EXERCISE INSTRUCTIONS → Please tally how many lines in the entries below include the word "Machine", giving only the number.

THE DATA →
·····
-- ==== Sys2Proof/Laws/Tables.lean ====
section
/-! SUPPORT. Laws of the tables by number: what a read gives after each operation, and that every operation keeps
the canonical form (log 18). -/

namespace Sys2Proof.Machine

variable {α : Type} {d v : α} {t : Table α} {i j n : Nat} {f : Nat → α}

/-! ### Reads after writes -/

theorem Table.get_of_not_key (h : ∀ e ∈ t, e.1 ≠ i) : Table.get d t i = d := by
  induction t with
  | nil => rfl
  | cons e t ih =>
    obtain ⟨k, w⟩ := e
    have hk : k ≠ i := h (k, w) (by simp)
    simp only [Table.get, if_neg hk]
    exact ih (fun x hx => h x (by simp [hx]))

theorem Table.get_filter (p : Nat × α → Bool) (h : ∀ w, p (i, w) = true) :
    Table.get d (t.filter p) i = Table.get d t i := by
  induction t with
  | nil => rfl
  | cons e t ih =>
    obtain ⟨k, w⟩ := e
    by_cases hk : k = i
    · subst hk
      simp [List.filter, h w, Table.get]
    · cases hp : p (k, w) <;> simp [List.filter, hp, Table.get, hk, ih]

theorem Table.get_insert_ne (h : j ≠ i) : Table.get d (Table.insert i v t) j = Table.get d t j := by
  induction t with
  | nil => simp [Table.insert, Table.get, Ne.symm h]
  | cons e t ih =>
    obtain ⟨k, w⟩ := e
    simp only [Table.insert]
    split
    · simp [Table.get, Ne.symm h]
    · simp [Table.get, ih]

theorem Table.get_insert_eq (h : ∀ e ∈ t, e.1 ≠ i) : Table.get d (Table.insert i v t) i = v := by
  induction t with
  | nil => simp [Table.insert, Table.get]
  | cons e t ih =>
    obtain ⟨k, w⟩ := e
    simp only [Table.insert]
    split
    · simp [Table.get]
    · have hk : k ≠ i := h (k, w) (by simp)
      simp only [Table.get, if_neg hk]
      exact ih (fun x hx => h x (by simp [hx]))

variable [DecidableEq α]

/-- A read after a write: the value written at its key, and every other key as before. -/
theorem Table.get_set : Table.get d (Table.set d t i v) j = if j = i then v else Table.get d t j := by
  have hno : ∀ e ∈ t.filter (fun e => decide (e.1 ≠ i)), e.1 ≠ i := by
    intro e he
    simpa using (List.mem_filter.mp he).2
  by_cases hj : j = i
  · subst hj
    simp only [Table.set, if_true]
    split
    · rename_i hv
      rw [Table.get_of_not_key hno, hv]
    · exact Table.get_insert_eq hno
  · have hf : Table.get d (t.filter (fun e => decide (e.1 ≠ i))) j = Table.get d t j :=
      Table.get_filter _ (fun _ => by simpa using hj)
    simp only [Table.set, if_neg hj]
    split
    · exact hf
    · rw [Table.get_insert_ne hj, hf]

@[simp] theorem Table.get_set_self : Table.get d (Table.set d t i v) i = v := by simp [Table.get_set]

theorem Table.get_set_ne (h : j ≠ i) : Table.get d (Table.set d t i v) j = Table.get d t j := by
  simp [Table.get_set, h]

theorem Table.get_modify (g : α → α) :
    Table.get d (Table.modify d t i g) j = if j = i then g (Table.get d t i) else Table.get d t j :=
  Table.get_set

/-- A tabulated table reads as its function below `n`, and as the unlisted value from there on. -/
theorem Table.get_tabulate : Table.get d (Table.tabulate d n f) i = if i < n then f i else d := by
  have key : ∀ l : List Nat, l.Nodup →
      Table.get d (l.filterMap (fun i => if f i = d then none else some (i, f i))) i
        = if i ∈ l then f i else d := by
    intro l
    induction l with
    | nil => intro _; rfl
    | cons a l ih =>
      intro hn
      have hl := ih (List.nodup_cons.mp hn).2
      have ha := (List.nodup_cons.mp hn).1
      by_cases hfa : f a = d
      · rw [List.filterMap_cons]
        simp only [hfa, if_true, hl, List.mem_cons]
        by_cases hia : i = a
        · subst hia; simp [ha, hfa]
        · simp [hia]
      · rw [List.filterMap_cons]
        simp only [hfa, if_false, Table.get, hl, List.mem_cons]
        by_cases hia : a = i
        · subst hia; simp
        · simp [hia, Ne.symm hia]
  have h := key (List.range n) List.nodup_range
  simpa [Table.tabulate] using h

/-! ### The canonical form -/

theorem Table.wf_nil : Table.wf d ([] : Table α) = true := by simp [Table.wf]

theorem Table.wf_iff : Table.wf d t = true ↔ (t.map (·.1)).Pairwise (· < ·) ∧ ∀ e ∈ t, e.2 ≠ d := by
  simp [Table.wf]

theorem Table.wf_filter (p : Nat × α → Bool) (h : Table.wf d t = true) : Table.wf d (t.filter p) = true := by
  rw [Table.wf_iff] at h ⊢
  refine ⟨?_, fun e he => h.2 e (List.mem_of_mem_filter he)⟩
  exact h.1.sublist (List.filter_sublist.map _)

omit [DecidableEq α] in
theorem Table.mem_insert_key (e : Nat × α) (h : e ∈ Table.insert i v t) : e = (i, v) ∨ e ∈ t := by
  induction t with
  | nil => simpa [Table.insert] using h
  | cons x t ih =>
    obtain ⟨k, w⟩ := x
    simp only [Table.insert] at h
    split at h
    · simpa using h
    · rcases List.mem_cons.mp h with h | h
      · exact .inr (by simp [h])
      · rcases ih h with h | h
        · exact .inl h
        · exact .inr (by simp [h])

theorem Table.wf_insert (hv : v ≠ d) (h : Table.wf d t = true) (hno : ∀ e ∈ t, e.1 ≠ i) :
    Table.wf d (Table.insert i v t) = true := by
  induction t with
  | nil => simp [Table.insert, Table.wf, hv]
  | cons x t ih =>
    obtain ⟨k, w⟩ := x
    have hki : k ≠ i := hno (k, w) (by simp)
    rw [Table.wf_iff] at h
    have hp := List.pairwise_cons.mp h.1
    simp only [Table.insert]
    split
    · rename_i hlt
      rw [Table.wf_iff]
      refine ⟨?_, ?_⟩
      · rw [List.map_cons, List.pairwise_cons]
        refine ⟨?_, h.1⟩
        intro b hb
        rcases List.mem_cons.mp hb with hb | hb
        · simpa [hb] using hlt
        · exact lt_trans hlt (hp.1 b hb)
      · intro e he
        rcases List.mem_cons.mp he with he | he
        · simpa [he] using hv
        · exact h.2 e he
    · rename_i hge
      have ht : Table.wf d t = true :=
        Table.wf_iff.mpr ⟨hp.2, fun e he => h.2 e (by simp [he])⟩
      have ih' := Table.wf_iff.mp (ih ht (fun e he => hno e (by simp [he])))
      rw [Table.wf_iff]
      refine ⟨?_, ?_⟩
      · rw [List.map_cons, List.pairwise_cons]
        refine ⟨?_, ih'.1⟩
        intro b hb
        obtain ⟨e, he, rfl⟩ := List.mem_map.mp hb
        rcases Table.mem_insert_key e he with he | he
        · subst he; simpa using lt_of_le_of_ne (not_lt.mp hge) hki
        · exact hp.1 e.1 (List.mem_map.mpr ⟨e, he, rfl⟩)
      · intro e he
        rcases List.mem_cons.mp he with he | he
        · exact h.2 e (by simp [he])
        · exact ih'.2 e he

/-- A write keeps the canonical form. -/
theorem Table.wf_set (h : Table.wf d t = true) : Table.wf d (Table.set d t i v) = true := by
  have hf := Table.wf_filter (fun e => decide (e.1 ≠ i)) h
  simp only [Table.set]
  split
  · exact hf
  · rename_i hv
    refine Table.wf_insert hv hf ?_
    intro e he
    simpa using (List.mem_filter.mp he).2

theorem Table.wf_modify (g : α → α) (h : Table.wf d t = true) : Table.wf d (Table.modify d t i g) = true :=
  Table.wf_set h

/-- A tabulated table is in canonical form. -/
theorem Table.wf_tabulate : Table.wf d (Table.tabulate d n f) = true := by
  have key : ∀ l : List Nat, l.Pairwise (· < ·) →
      Table.wf d (l.filterMap (fun i => if f i = d then none else some (i, f i))) = true := by
    intro l hl
    rw [Table.wf_iff]
    refine ⟨?_, ?_⟩
    · induction l with
      | nil => simp
      | cons a l ih =>
        rw [List.filterMap_cons]
        have hc := List.pairwise_cons.mp hl
        split
        · exact ih hc.2
        · rename_i b hb
          rw [List.map_cons, List.pairwise_cons]
          refine ⟨?_, ih hc.2⟩
          intro k hk
          obtain ⟨e, he, rfl⟩ := List.mem_map.mp hk
          obtain ⟨j, hj, hje⟩ := List.mem_filterMap.mp he
          split at hb
          · cases hb
          · cases hb
            split at hje
            · cases hje
            · cases hje
              exact hc.1 j hj
    · intro e he
      obtain ⟨j, _, hje⟩ := List.mem_filterMap.mp he
      split at hje
      · cases hje
      · rename_i hne
        cases hje
        exact hne
  exact key _ List.pairwise_lt_range

end Sys2Proof.Machine
end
·····
RESULT OF THE TASK → 2